Performance aren't similar between mkl_sequential and mkl_parallel using a single thread ?

Should I use mkl_set_num_threads_local() in each thread, or can I set it in the main thread before the OMP section, and have the value affecting each thread ?
Interestingly mkl_set_num_threads() work fine for me !

Thanks a lot for your help,

Mathieu

Ying_H_Intel — Thu, 03 May 2018 08:12:21 GMT

Hi Mathieu,

>What does mean exactly, I cannot create a plan with another thread ? Memory is memory, no ? Or just I need to have a different plan for each thread, but I can create all of them in the main thread.

[Ying]Yes, it should be ok for your create a plan with another thread. Dmitry just want to emphasize each thread need his own plan.

>Performance aren't similar between mkl_sequential and mkl_parallel using a single thread ?

Should I use mkl_set_num_threads_local() in each thread, or can I set it in the main thread before the OMP section, and have the value affecting each thread ?

[Ying] the performance should be similar when 1 thread.
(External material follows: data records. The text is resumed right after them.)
theorem kept_execSesQuotaReserve (svc : Nat) (s : State) : ∀ t', execSesQuotaReserve svc s = .next t' → Kept 0x18000 s t' := by
  intro t2 h
  unfold execSesQuotaReserve at h
  refine kept_unlessDown h (fun t2 h => ?_)
  injection h with h; subst h
  repeat' first
    | decide
    | with_reducible exact Kept.refl _ _
    | with_reducible assumption
    | with_reducible refine Kept.ite ?_ ?_
    | with_reducible refine Kept.some_eq ‹_ = some _› (Kept.of (kept_reserveSes _ _) ?_)
    | with_reducible (show Kept _ _ _; refine Kept.mk ?_)
    | split
    | dsimp only

theorem kept_execRequest (src : MsgFrom) (m : SesMsg) (t : Nat) (s : State) : ∀ t', execRequest src m t s = .next t' → Kept 0x2140764003 s t' := by
  intro t2 h
  unfold execRequest at h
  refine kept_unlessDown h (fun t2 h => ?_)
  injection h with h; subst h
  repeat' first
    | decide
    | with_reducible exact Kept.refl _ _
    | with_reducible assumption
    | with_reducible refine Kept.ite ?_ ?_
    | with_reducible apply Kept.step (kept_at _ _)
    | with_reducible apply Kept.step (kept_doRequest _ _ _ _)
    | with_reducible (show Kept _ _ _; refine Kept.mk ?_)
    | split
    | dsimp only

theorem kept_execAbort (src : MsgFrom) (m : SesMsg) (s : State) : ∀ t', execAbort src m s = .next t' → Kept 0x2140744042 s t' := by
  intro t2 h
  unfold execAbort at h
  refine kept_unlessDown h (fun t2 h => ?_)
  injection h with h; subst h
  repeat' first
    | decide
    | with_reducible exact Kept.refl _ _
    | with_reducible assumption
    | with_reducible refine Kept.ite ?_ ?_
    | with_reducible apply Kept.step (kept_doAbort _ _ _)
    | with_reducible (show Kept _ _ _; refine Kept.mk ?_)
    | split
    | dsimp only

theorem kept_execClose (src : MsgFrom) (m : SesMsg) (s : State) : ∀ t', execClose src m s = .next t' → Kept 0x214074c042 s t' := by
  intro t2 h
  unfold execClose at h
  refine kept_unlessDown h (fun t2 h => ?_)
  injection h with h; subst h
  repeat' first
    | decide
    | with_reducible exact Kept.refl _ _
    | with_reducible assumption
    | with_reducible refine Kept.ite ?_ ?_
    | with_reducible apply Kept.step (kept_doClose _ _ _)
    | with_reducible (show Kept _ _ _; refine Kept.mk ?_)
    | split
    | dsimp only

theorem kept_execSesIdle (idx t : Nat) (s : State) : ∀ t', execSesIdle idx t s = .next t' → Kept 0x214074c003 s t' := by
  intro t2 h
  unfold execSesIdle at h
  refine kept_unlessDown h (fun t2 h => ?_)
  injection h with h; subst h
  repeat' first
    | decide
    | with_reducible exact Kept.refl _ _
    | with_reducible assumption
    | with_reducible refine Kept.ite ?_ ?_
    | with_reducible apply Kept.step (kept_at _ _)
    | with_reducible apply Kept.step (kept_idleSes _ _ _)
    | with_reducible (show Kept _ _ _; refine Kept.mk ?_)
    | split
    | dsimp only

end Sys2Proof.Machine
end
mkl_set_num_threads_local did the trick. it should be ok. No sure what number you setting, but please refer to mkl developer guide

CAUTION:
If your application is threaded with OpenMP* and parallelization of Intel MKL is based on nested
OpenMP parallelism, different OpenMP parallel regions reuse OpenMP threads. Therefore a thread-local
setting in one OpenMP parallel region may continue to affect not only the master thread after the
parallel region ends, but also subsequent parallel regions. To avoid performance implications of this
side effect, reset the thread-local number of threads before leaving the OpenMP parallel region (see
Examples for how to do it).

This example shows how to avoid the side effect of a thread-local number of threads by reverting to the
global setting:
#include "omp.h"
#include "mkl.h"
…
mkl_set_num_threads(16);
my_compute_using_mkl(); // Intel MKL functions use up to 16 threads
#pragma omp parallel num_threads(2)
{
if (0 == omp_get_thread_num())
mkl_set_num_threads_local(4);
else
mkl_set_num_threads_local(12);
my_compute_using_mkl(); // Intel MKL functions use up to 4 threads on thread 0
// and up to 12 threads on thread 1
}
my_compute_using_mkl(); // Intel MKL functions use up to 4 threads (!)
mkl_set_num_threads_local( 0 ); // make master thread use global setting
my_compute_using_mkl(); // Intel MKL functions use up to 16 threads
This example shows how to avoid the side effect of a thread-local number of threads by saving and restoring
the existing setting:
#include "mkl.h"
void my_compute( int nt )
{
int save = mkl_set_num_threads_local( nt ); // save the Intel MKL number of threads
my_compute_using_mkl(); // Intel MKL functions use up to nt threads on this thread
mkl_set_num_threads_local( save ); // restore the Intel MKL number of threads
}
Best Regards,
Ying